In Canada, of course the estimations will not be improved. The point is to improve outside Canada, where estimations fail (either because of biases or simply wrong predictions). We use Canada as a ground truth, which implies that our assumption is that there exists a nominal FWI scale, i.e. that an FWI value of 30 in Canda is equivalent to a FWI value of 30 in Portugal.

If you want to improve estimations, you should train your model against 'observed FWI' (fire radiative power and burned areas could be useful in this context) not the one calculated from BUI and ISI.

We have been using the recommended datasets. If there is more adequate ones (i.e. 'observed FWI'), please feel free to share. However, the methodology and models previously developed and employed will suffer no change, only the inputs will be different.

cvitolo commented 5 years ago

I think there are too many things mentioned here, it's probably better to focus on one thing at the time.

The main point is that when you talk about bias you mean the difference between the GEFF-FWI (nc file you got from Zenodo, GEFF is the model used to generate fire danger indices) and the FWI your model predicts from ISI and BUI. Your current approach won't generate an improved FWI, compared to GEFF. The best it can do is to make the same prediction as GEFF. Do you agree?

eduardogfma commented 5 years ago

The main point is that when you talk about bias you mean the difference between the GEFF-FWI (nc file you got from Zenodo, GEFF is the model used to generate fire danger indices) and the FWI your model predicts from ISI and BUI.

No, when I talk about bias I mean there is a mismatch between the FWI values computed by the GEFF-FWI and the actual/true FWI values that may be estimated after a fire incident takes place. This is in general true for any region, but is particular important (in our view) for locations outside Canada. This bias mitigation is what we have been referring to as calibration.

Your current approach won't generate an improved FWI, compared to GEFF. The best it can do is to make the same prediction as GEFF.
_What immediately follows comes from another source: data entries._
/-- START, PAUSE, RESUME and STOP of a legal state begin their change of state, and PATCH_PRM stages its values. Rests on R345, R90, R349, R125. -/
def Obligations.ProgramControlCompletes : Prop :=
  (∀ s m t, TakenArgs s m 0x0022 [] t → anyMarch t = false →
    let u := setOp (freshRun { t with ckpt := t.ckpt.beginStep t.clk.aon }) .running
    exec (.start m) s = .next (flushEvents (ok ((consistLcs u).foldl startCluster u) m 0 0))) ∧
  (∀ s m t, TakenArgs s m 0x0023 [] t → t.mb.pauseOf = none →
    exec (.pause m) s = .next (flushEvents (reserve { (requestPause t) with mb := { (requestPause t).mb with pauseOf := some m } } m))) ∧
  (∀ s m t, TakenArgs s m 0x0024 [] t →
    let u := setOp t .running
    exec (.resume m) s = .next (flushEvents (ok ((consistLcs u).foldl resumeCluster u) m 0 0))) ∧
  (∀ s m t, TakenArgs s m 0x0025 [] t →
    (t.op = .loaded → exec (.stop m) s = .next (flushEvents (ok (setOp (releaseConsist t) .idle) m 0 0))) ∧
    (t.op ≠ .loaded → exec (.stop m) s = .next (flushEvents (ok (answerPause (setOp ((consistLcs t).foldl (fun u lc => modCluster u lc stopOne) t) .loaded)) m 0 0)))) ∧
  (∀ s m t, Taken s m 0x0021 t → 1 ≤ mb m 0 8 → mb m 0 8 ≤ 6 →
    strayBit m ((0, 8) :: (List.range (mb m 0 8)).flatMap (fun i => [(64 + 128 * i, 9), (64 + 128 * i + 16, 8), (64 + 128 * i + 64, 64)])) = none →
    (∀ i, i < mb m 0 8 → patchBad t ((List.range (mb m 0 8)).map (patchAt m)) i (patchAt m i) = none) →
    exec (.patchPrm m) s = .next (flushEvents (ok (((List.range (mb m 0 8)).map (patchAt m)).foldl (fun u p => (patchLcs u p).foldl (fun u lc =>
      modCluster u lc (fun c => { c with seq := { c.seq with staged := spPut c.seq.staged p.reg (p.value + 1) } })) u) t) m 0 0)))

/-- A cluster reports itself paused, and the consist ends. Rests on R90, R345, R91. -/
def Obligations.PauseAndEndOfConsist : Prop :=
  (∀ s lc, s.op = .running → (cluster s lc).inConsist = true → (cluster s lc).pausing = true → (cluster s lc).opx.hold = 3 →
      ((cluster s lc).seq.stop.isSome = true ∨ (cluster s lc).opx.conv = [] ∧ (cluster s lc).opx.convWait = []) →
    let t := modCluster s lc (fun c =>
      { (saveBank lc true (saveBank lc false c)) with pausing := false, pausedOk := true, opx := { (saveBank lc true (saveBank lc false c)).opx with paused := true } })
    exec (.clusterPaused lc) s = (if (consistLcs t).all (fun k => (cluster t k).pausedOk) then .next (flushEvents (answerPause (setOp t .paused)))
      else .next t)) ∧
  (∀ s, s.op = .running → s.prog.loaded = true →
      (∀ lc, lc ∈ consistLcs s → (cluster s lc).seq.wait = .done ∧ quiet (cluster s lc) = true ∧ (cluster s lc).seq.stop = none) →
    let t := (consistLcs s).foldl (fun u lc => modCluster u lc (fun c => setHold { c with seq := { c.seq with wait := .start }, pausing := false })) s
    let v := logEvent (setOp t .loaded) 0x000C 7 7 0 noLink 0
    exec .consistEnd s = .next (flushEvents (answerPause v)))

/-- BANK_HANDOVER, CKPT_POLICY and FLOW_OPEN complete. Rests on R252, R240, R383, R295, R296, R321. BANK_HANDOVER moves every named tablet
between ENGINES and MARCH, by a layout of its body and a direction that are the model's choice (log 15). -/
def Obligations.HandoverPolicyAndFlowCommandsComplete : Prop :=
  (∀ s m t, TakenArgs s m 0x0040 [(0, 8), (8, 64), (72, 2)] t → bankBad t m = none →
      (∀ b, b ∈ maskBanks (mb m 8 64) (mb m 72 2) → tablet (cluster t (mb m 0 8)).mem (mb m 72 2) b ≤ 1) →
      marchHolds t (mb m 0 8) (mb m 72 2) (maskBanks (mb m 8 64) (mb m 72 2)) = false →
    exec (.bankHandover m) s = .next (flushEvents (ok (modMem t (mb m 0 8) (fun c =>
      (maskBanks (mb m 8 64) (mb m 72 2)).foldl (fun c b => setTab c (mb m 72 2) b (1 - tablet c (mb m 72 2) b)) c)) m 0 0))) ∧
  (∀ s m l t, TakenBlock s m m 0x0053 l t → 32 ≤ l.length →
      l.length = 32 + 16 * natBits (byteField l 0 32) 192 7 → policyBad t l = none →
    exec (.ckptPolicy m) s = .next (flushEvents (ok { (retryMount t) with ckpt := { (retryMount t).ckpt with policy := policyParse l } } m 0 0))) ∧
  (∀ s m l t, TakenBlock s m (foBlockMsg m) 0x0063 l t → l.length = 128 → (flowOf t (foPort m) (foCtx m)).valid = false →
      flowBad t (byteField l 0 128) = none →
      flowSpent t (foPort m) (foCtx m) (jobOf t (flowConfig (byteField l 0 128)).jslot) = false →
    exec (.flowOpen m) s = .next (flushEvents (ok (openFlow t (foPort m) (foCtx m) (flowConfig (byteField l 0 128))) m 2
      (cfgchkOf (flowConfig (byteField l 0 128))))))

/-- Writes of MB_CTL, the ring indices and the host windows do what Table 12-2 says. Rests on R332, R333, R336, R331, Table 12-2. -/
def Obligations.MailboxPageCommandsComplete : Prop :=
  (∀ s, apertureUp s = true → s.mb.en = false →
    let u := [0, 1, 2, 3, 4, 5].foldl (fun u r => modRing u r (fun g => { g with first := true })) s
    exec (.mbCtlEn true) s = .next (flushEvents { u with mb := { u.mb with en := true } })) ∧
  (∀ s, apertureUp s = true → s.mb.en = true → exec (.mbCtlEn false) s = .next (flushEvents { s with mb := { s.mb with en := false } })) ∧
  (∀ s, apertureUp s = true → s.mb.en = false →
    let u := [0, 1, 2, 3, 4, 5].foldl (fun u r => modRing u r (fun g => { g with prod := 0, cons := 0, sigd := 0 })) s
    exec .mbCtlRst s = .next ([0, 1, 2, 3, 4, 5].foldl (fun u r => modRing u r (fun g => { g with first := true })) u)) ∧
  (∀ s, apertureUp s = true → s.mb.en = true → exec .mbCtlRst s = .next s) ∧
  (∀ s r v, apertureUp s = true → r < 4 → sleepTarget s = none →
    ((v.toNat + 512 - (ringOf s r).cons) % 512 ≤ 256 → exec (.doorbell r v) s = .next (modRing s r (fun g => { g with prod := v.toNat }))) ∧
    (256 < (v.toNat + 512 - (ringOf s r).cons) % 512 →
      exec (.doorbell r v) s = .next { s with mb := { s.mb with idxBad := satAdd 16 s.mb.idxBad 1 } })) ∧
  (∀ s r v, apertureUp s = true → (r = 4 ∨ r = 5) →
    (((ringOf s r).prod + 512 - v.toNat) % 512 ≤ 256 →
      exec (.ringConsWrite r v) s = .next (flushEvents (modRing s r (fun g => { g with cons := v.toNat })))) ∧
    (256 < ((ringOf s r).prod + 512 - v.toNat) % 512 →
      exec (.ringConsWrite r v) s = .next { s with mb := { s.mb with idxBad := satAdd 16 s.mb.idxBad 1 } })) ∧
  (∀ s r, apertureUp s = true → (r = 4 ∨ r = 5) → (ringOf s r).irqEn = true → (ringOf s r).prod ≠ (ringOf s r).sigd →
      (∀ x, (ringOf s r).irqAt = some x → x + 200 ≤ s.clk.aon) →
    exec (.ringIrqWrite r) s = .next (modRing { s with comp := compWrite s.comp ((ringOf s r).irqAddr * 4) (leBytes 4 ((ringOf s r).prod + 65536 * r)) false } r
      (fun g => { g with sigd := g.prod, irqAt := some s.clk.aon }))) ∧
  (∀ s r x, (ringOf s r).irqAt = some x → s.clk.aon < x + 200 → exec (.ringIrqWrite r) s = .next s) ∧
  (∀ s n rd wr, apertureUp s = true → n < 16 → (hwinOf s n).en = false →
    exec (.hwinOpen n rd wr) s = .next { s with mb := { s.mb with hwin := spMod .reset s.mb.hwin n (fun w => { w with en := hwinMay s (hwinOf s n), rd := rd, wr := wr, refused := !(hwinMay s (hwinOf s n)) }) } })

/-- A register write takes effect in RW fields only. Rests on R7, R333, R94, R435, Table 12-2, Table 3-12, Table 1-6. That a reserved RAMP or
SAVE_BASE is ignored is the model's choice (log 31). That no write reaches the cluster map is the model's reading (log 31): Table 1-6 gives
LCMAP the access code RO, and R34 says that the stationmaster writes it, which the rows of siding moves, start-up and MARCH failures do
here. -/
def Obligations.RegisterWriteFollowsAccessCode : Prop :=
  (∀ s r v, apertureUp s = true → r < 6 → s.mb.en = false →
    exec (.registerWrite true (0x100 + 0x20 * r) v) s = .next (modRing s r (fun g => { g with base := bits v 15 32 }))) ∧
  (∀ s o v, apertureUp s = true → (o = 8 ∨ o = 0x10 ∨ o = 0x18 ∨ o = 0x20) → exec (.registerWrite true o v) s = .next s) ∧
  (∀ s lc v, hubRuns s = true → s.boot.phase = .up → lc < 256 → s.op ≠ .running → s.op ≠ .paused → bits v 0 3 ≤ 4 → bits v 4 10 ≤ 0x3BC →
    exec (.registerWrite false (0x7F0000200000 + 0x40 * lc) v) s =
      .next (modCluster s lc (fun c => { c with opx := { c.opx with ramp := bits v 0 3, saveBase := bits v 4 10 } }))) ∧
  (∀ s v, hubRuns s = true → s.boot.phase = .up →
    exec (.registerWrite false 0x7F0000F10010 v) s = .next { s with slp := { s.slp with cfg := bits v 0 23 } }) ∧
  (∀ s o v, hubRuns s = true → s.boot.phase = .up → o % 8 = 0 →
    (0x10000 ≤ o ∧ o < 0x10400 ∨ 0xF20000 ≤ o ∧ o < 0xF20018 ∨ o = 0xF10000 ∨ o = 0xF10008 ∨ 0xF30000 ≤ o ∧ o < 0xF30010) →
    exec (.registerWrite false (0x7F0000000000 + o) v) s = .next s)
Our current work does not yet produce better estimates than GEFF. Up until now, we have been focused on building an infrastructure that is able to receive as many inputs/features as needed. And to validate that this infrastructure is working we need some comparison, in this case the Canadian FWI. Once we can achieve as good as GEFF's estimations, then we can input more features, e.g. radiative power and burned areas. It is our belief that those features are highly correlated with FWI, and by introducing them in the models we will be able to capture the degree each one of these actually has over the final FWI estimation.

A second step would be to analyse how this trained models actually behave in other regions. Here it is important to mention again that our fundamental assumption is that there is a nominal FWI scale. Assuming that is true, then pre-training the models with the Canadian FWI will enable them to capture the fundamental relationships between variables, and then by training once again using the local features the model will adapt those captured fundamental relationships to the local conditions, or so we hope.

cvitolo commented 5 years ago

Probably there is a misunderstanding, let's look at this in a different way.

Let's assume after your first experiment with Canada (where GEFF-FWI is reasonably close to the an 'hypothetical true value'), you decide to train your model on Indonesia. In Indonesia, GEFF-FWI is not as reliable as in Canada. How can you make better estimates than GEFF-FWI? And how are you going to measure the improvement?